● **Activity**
I need the lines below from the one with "def bytesAfter (o" down to the one with "def respAfter (o" reproduced exactly, both ends included, and nothing else.

● **Stored data**
/-- CROSS while the other convoy runs, and when it holds for the crossing. -/
theorem witness_CrossWord : let w := fw no no no no
    (Instr.cross w).WellFormed ∧
    (∀ d ∈ [aConvoy, held aConvoy .cross], let s := resident (pairOf aConvoy d [])
      Issues s fo w.hdr [] [] 0xFF ∧ 0xFF = aConvoy.live ∧ (s.launchOf aConvoy).rec_.allResident = true ∧ releaseMustWait s fo aConvoy 3 = false ∧
        (s.launchOf aConvoy).recording = false ∧ (s.launchOf aConvoy).crossSlot = none ∧ (s.launchOf aConvoy).rec_.mode = 0 ∧
        NoHold aConvoy (fun h => h.kind == .cross) ∧ hasPending (s.launchOf aConvoy) = false ∧ backEdge aConvoy fo.addr = none) ∧
    NoHold ((pairOf aConvoy aConvoy []).convoy 1) (fun h => h.kind == .cross) ∧
    ¬ NoHold ((pairOf aConvoy (held aConvoy .cross) []).convoy 1) (fun h => h.kind == .cross) := by
  refine ⟨by decide, ?_, noHold_of (by decide), fun h => absurd (h _ (List.mem_cons_self ..)) (by decide)⟩
  intro d hd
  simp only [List.mem_cons, List.not_mem_nil, or_false] at hd
  rcases hd with rfl | rfl <;>
    exact ⟨issues_of (by decide) (by decide), by decide, by decide, by decide, by decide, by decide, by decide, noHold_of (by decide), by decide, by decide⟩

/-- The word of a buffered release at DEV. -/
def releasing : Sender := { core := 0, seq := 0, convoy := 0, number := 1, rel := true, acq := false, scope := 2 }

/-- A CANONICAL launch with both its convoys resident and one buffered store to a word of the page, a release. -/
def canonical (c d : Convoy) : State :=
  { pairOf c d [] with launches := [{ aLaunch with
      rec_ := { aLaunch.rec_ with flags := 0x10, mode := 1, grid := 1 }
      buffer := [{ block := 0, convoy := 0, lane := 7, order := 0, element := 0, va := 0x100000, pa := 0x100000, kind := .store [1, 2, 3, 4]
                   sender := releasing, waiting := 0 }] }] }

/-- The last CROSS while the other convoy runs; the last CROSS, or the EXIT, when it holds for the crossing; a crossing that is complete. -/
theorem witness_CommitOrder :
    (∀ d ∈ [aConvoy, held aConvoy .cross], let s := canonical aConvoy d; let l := s.launchOf aConvoy
      isCanonical l = true ∧ aConvoy.launch < s.launches.length ∧ l.recording = false ∧ l.crossSlot = none ∧ NoHold aConvoy (fun h => h.kind == .cross) ∧
        backEdge aConvoy fo.addr = none ∧ (Instr.cross (fw no no no no)).WellFormed ∧ Issues s fo quiet [] [] 0xFF ∧ l.rec_.allResident = true ∧ 0xFF = aConvoy.live ∧
        (s.convoy 1).ended = false ∧ (s.convoy 1).launch = aConvoy.launch ∧ s.convoys.length = 2 ∧ hasPending l = false ∧
        (∀ x ∈ l.buffer, homeBusy s x.pa = false ∧ paMapped s x.pa = true ∧ (∀ b ∈ [0, 15], s.memBad x.pa (atomSize b) = false) ∧ x.sender.rel = true) ∧ s.accesses = [] ∧
        (Instr.exit (cw no)).WellFormed ∧ aConvoy.live &&& ~~~ 0xFF#64 = 0 ∧ aConvoy.barl = none ∧ (s.blockOf aConvoy).kind = .ordinary ∧ (s.blockOf aConvoy).launch = aConvoy.launch) ∧
    NoHold ((canonical aConvoy aConvoy).convoy 1) (fun h => h.kind == .cross) ∧ ¬ NoHold ((canonical aConvoy (held aConvoy .cross)).convoy 1) (fun h => h.kind == .cross) ∧
    (let s := canonical (held aConvoy .cross) (held aConvoy .cross)
     0 < s.launches.length ∧ isCanonical (s.launch 0) = true ∧ crossComplete s 0 = true ∧ (s.launch 0).crossSlot = none ∧ ∀ x ∈ (s.launch 0).buffer, homeBusy s x.pa = false) := by
  refine ⟨?_, noHold_of (by decide), fun h => absurd (h _ (List.mem_cons_self ..)) (by decide), by decide⟩
  intro d hd
  simp only [List.mem_cons, List.not_mem_nil, or_false] at hd
  rcases hd with rfl | rfl <;>
    exact ⟨by decide, by decide, by decide, by decide, noHold_of (by decide), by decide, by decide, issues_of (by decide) (by decide), by decide, by decide, by decide,
      by decide, by decide, by decide, by decide, by decide, by decide, by decide, by decide, by decide, by decide⟩

def withEvents (es : List Nat) (s : State) : State := { s with hub := { s.hub with events := es } }

/-- A second convoy of 64 lanes that holds all 4,096 hardware entries. -/
def hoarder : Convoy := { newConvoy 0 0 1 64 16 0 0 1 0x1000 0 with holds := List.replicate 64 { lanes := BitVec.allOnes 64, pc := 0, kind := .waitev 0 0 none, y := false } }

/-- The convoy waits at the end of a loop body, in part by the hardware entries and in part by the list. -/
def twoParts : Convoy :=
  { aConvoy with loops := [level 0x1000], holds := [{ lanes := 0x0F, pc := 0x1000, kind := .waitev 0 0 none, y := false }, { lanes := 0xF0, pc := 0x1000, kind := .waitev 0 0 (some 3), y := false }] }

/-- WAITEV of the last event, set and not set, and without an entry left; SETEV of it, which clears or sets; a waiter of the list to release, whose word ends a loop body that other lanes wait at. -/
theorem witness_EventWords :
    (let w := fw no (.s 1) no no 0x30; let c := withS 1 0xFFFF; let s := withEvents [65535] (one c)
     (Instr.waitev w).WellFormed ∧ Issues s fo w.hdr [(w.x, 1)] [] 0xFF ∧ ((readU s c w.x).setWidth 16).toNat ∈ s.hub.events) ∧
    (let w := fw no (.s 1) no no 0x30; let c := withS 1 0xFFFF; let s := one c
     (Instr.waitev w).WellFormed ∧ Issues s fo w.hdr [(w.x, 1)] [] 0xFF ∧ 65535 ∉ s.hub.events ∧
       waitEntries s true + ((lanesOf 8 0xFF).length - (4096 - waitEntries s false)) ≤ s.hub.waitListSize) ∧
    (let w := fw no (.s 1) no no 0x30; let c := withS 1 0xFFFF; let s := { one c with convoys := [c, hoarder] }
     (Instr.waitev w).WellFormed ∧ Issues s fo w.hdr [(w.x, 1)] [] 0xFF ∧ 65535 ∉ s.hub.events ∧ c.priv < 2 ∧
       s.hub.waitListSize < waitEntries s true + ((lanesOf 8 0xFF).length - (4096 - waitEntries s false))) ∧
    (let w := fw no (.s 1) no no 0x01; (Instr.setev w).WellFormed ∧ Issues (one aConvoy) fo w.hdr [(w.x, 1)] [] 0xFF ∧ w.bit 0 = true) ∧
    (let w := fw no (.s 1) no no 0x30; (Instr.setev w).WellFormed ∧ Issues (one aConvoy) fo w.hdr [(w.x, 1)] [] 0xFF ∧ w.bit 0 = false ∧
      releaseMustWait (one aConvoy) fo aConvoy w.scope.toNat = false ∧ NoHold aConvoy (waitsFor 0)) ∧
    (let s := { one twoParts with hub := { aHub with scans := [(0, 3)] } }
     s.hub.scans = (0, 3) :: [] ∧ (∀ h ∈ (s.convoy 0).holds, h.kind ≠ .edge) ∧
       ∃ h ∈ (s.convoy 0).holds, spilledAt 3 h = true ∧ h.completes = true ∧ backEdge (s.convoy 0) h.pc ≠ none ∧ ∃ k ∈ (s.convoy 0).holds, k.pc = h.pc ∧ spilledAt 3 k = false) :=
  ⟨⟨by decide, issues_of (by decide) (by decide), by decide⟩, ⟨by decide, issues_of (by decide) (by decide), by decide, by decide⟩,
   ⟨by decide, issues_of (by decide) (by decide), by decide, by decide, by decide⟩,
   ⟨by decide, issues_of one_ready (by decide), by decide⟩, ⟨by decide, issues_of one_ready (by decide), by decide, by decide, noHold_of (by decide)⟩,
   by decide⟩
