-- ==== Sys2Proof/Tests/Slice0.lean ====
section
/-! SUPPORT. Tests on words, examples and vectors of spec/95_test_vectors.md (the vector's id is in each comment), the smoke test of WellFormed, and a
witness for the hypotheses of every statement that has some. -/

open Sys2Proof Sys2Proof.Machine

namespace Sys2Proof.Tests

/-- The next state, if there is one. -/
def nextOf : Host.Outcome State Fault Refusal → Option State
  | .next t => some t
  | .fault _ => none
  | .refused _ => none

/-- After reset, with the record zeroed as `clr` leaves it (the start state of 95_test_vectors.md Part 2). -/
def zeroed : State := State.reset.clearRecord

/-- In the fault state with cause 2, bytes 8 and 9 holding 24 F4 (program P3). -/
def faultedP3 : State := { State.reset with mem := [(8, 0x24#8), (9, 0xF4#8)], status := 0x05#8 }

/-- Two bytes of the state an outcome leaves. -/
def bytesAfter (o : Host.Outcome State Fault Refusal) (a b : Addr) : Option (Option Byte × Option Byte) :=
  (nextOf o).map fun t => (t.byteAt a, t.byteAt b)

/-- STATUS of the state an outcome leaves, and what a byte holds there. -/
def statusAfter (o : Host.Outcome State Fault Refusal) (a : Addr) : Option (Byte × Option Byte) :=
  (nextOf o).map fun t => (t.status, t.byteAt a)

/-- The response of a step. -/
def respAfter (o : Host.Outcome State Fault Refusal) : Option (Option Byte) := (nextOf o).map State.resp

/-! WellFormed: the one check, and an ill-formed term it refuses. -/

theorem test_wf_refuses_rdsr_2 : (Instr.rdsr 2#8).wf = false := by decide
theorem test_wf_accepts_rdsr_1 : (Instr.rdsr 1#8).wf = true := by decide

/-! Decoding: words written out bit by bit from R62 to R67. -/

theorem test_decode_clr : decodeTableWord 32 0b00010000000000000000000000000000 = some .clr := by decide
theorem test_decode_stb : decodeTableWord 32 0b00100000000000000_0010010_00000001 = some (.stb 18#7 1#8) := by decide
theorem test_decode_ldb : decodeTableWord 32 0b00110000000000000_1111111_00000000 = some (.ldb 127#7) := by decide
theorem test_decode_stSet :
    decodeTableWord 32 0b0100000_111_11_01111011_100011110000 = some (.stSet 7#3 2288#12 123#8 3#2) := by decide
theorem test_decode_stUnset : decodeTableWord 32 0b0101000_101_0000000000000000000000 = some (.stUnset 5#3) := by decide
theorem test_decode_mfg : decodeTableWord 32 0b01100000000000000_01001_00111_10100 = some (.mfg 9#5 7#5 20#5) := by decide
theorem test_decode_gamma : decodeTableWord 32 0b0111000000000000_0000100010011000 = some (.gamma 2200#16) := by decide
theorem test_decode_csum : decodeTableWord 32 0b10000000000000000000000000000000 = some .csum := by decide
theorem test_decode_rdsr : decodeTableWord 32 0b1001000000000000000000000000000_1 = some (.rdsr 1#8) := by decide

/-- RA-9, RA-10, RA-11, RA-12, ST-23, ST-25, MF-9, GA-14, FS-1, FS-2. -/
theorem test_decode_reserved :
    [0x30001201, 0x90000002, 0x10000001, 0x20008000, 0x4213C400, 0x50400001, 0x60008000, 0x70010898, 0x00000000, 0xA0000000,
      0xFFFFFFFF].map (decodeTableWord 32) = List.replicate 11 none := by decide

/-- The names of the three reasons (R68). -/
theorem test_reserved_names :
    [0xA0000000#32, 0x90000002#32, 0x90000100#32].map reservedName = [.unassignedOp, .reservedCsr, .reservedBit] := by decide

/-- ST-12, MF-5, GA-13, RA-4: the encoder's words. -/
theorem test_encode :
    encode (.stSet 0#3 1680#12 75#8 0#2) = 0x4004B690#32 ∧ encode (.mfg 4#5 5#5 12#5) = 0x600010AC#32 ∧
    encode (.gamma 65535#16) = 0x7000FFFF#32 ∧ encode (.stb 18#7 1#8) = 0x20001201#32 := by decide

/-! Record access and status. -/

/-- RA-1. -/
theorem test_clr : bytesAfter (exec .clr { State.reset with mem := [(5, 7#8)] }) 5#7 127#7 = some (some 0#8, some 0#8) := by decide
/-- FS-5: ignored in the fault state. -/
theorem test_clr_ignored : statusAfter (exec .clr faultedP3) 8#7 = some (0x05#8, some 0x24#8) := by decide
/-- RA-3. -/
theorem test_stb : bytesAfter (exec (.stb 127#7 0xFF#8) State.reset) 127#7 126#7 = some (some 0xFF#8, none) := by decide
/-- RA-5. -/
theorem test_ldb : respAfter (exec (.ldb 18#7) { State.reset with mem := [(18, 1#8)] }) = some (some 0x01#8) := by decide
/-- P3 step 5: no response in the fault state. -/
theorem test_ldb_ignored : respAfter (exec (.ldb 8#7) faultedP3) = some none := by decide
/-- P3 step 4. -/
theorem test_rdsr_status : respAfter (exec (.rdsr 0#8) faultedP3) = some (some 0x05#8) := by decide
/-- P4 step 5. -/
theorem test_rdsr_acc : respAfter (exec (.rdsr 1#8) { zeroed with acc := 0x03#8 }) = some (some 0x03#8) := by decide

/-! Standard timing. -/

/-- P2 step 2. -/
theorem test_stSet_lossy : bytesAfter (exec (.stSet 2#3 1366#12 75#8 3#2) zeroed) 42#7 43#7 = some (some 0x8B#8, some 0xCF#8) := by decide
/-- ST-22: both out of range. -/
theorem test_stSet_priority : statusAfter (exec (.stSet 2#3 100#12 200#8 1#2) zeroed) 42#7 = some (0x05#8, some 0#8) := by decide
/-- S2. -/
theorem test_stUnset : bytesAfter (exec (.stUnset 5#3) zeroed) 48#7 49#7 = some (some 1#8, some 1#8) := by decide
/-- P2 steps 11 and 5: the neighbours of a slot stay. -/
theorem test_stUnset_neighbours : bytesAfter (exec (.stUnset 2#3) zeroed) 41#7 44#7 = some (some 0#8, some 0#8) := by decide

● **Written answer**
def bytesAfter (o : Host.Outcome State Fault Refusal) (a b : Addr) : Option (Option Byte × Option Byte) :=
  (nextOf o).map fun t => (t.byteAt a, t.byteAt b)

/-- STATUS of the state an outcome leaves, and what a byte holds there. -/
def statusAfter (o : Host.Outcome State Fault Refusal) (a : Addr) : Option (Byte × Option Byte) :=
  (nextOf o).map fun t => (t.status, t.byteAt a)

/-- The response of a step. -/
def respAfter (o : Host.Outcome State Fault Refusal) : Option (Option Byte) := (nextOf o).map State.resp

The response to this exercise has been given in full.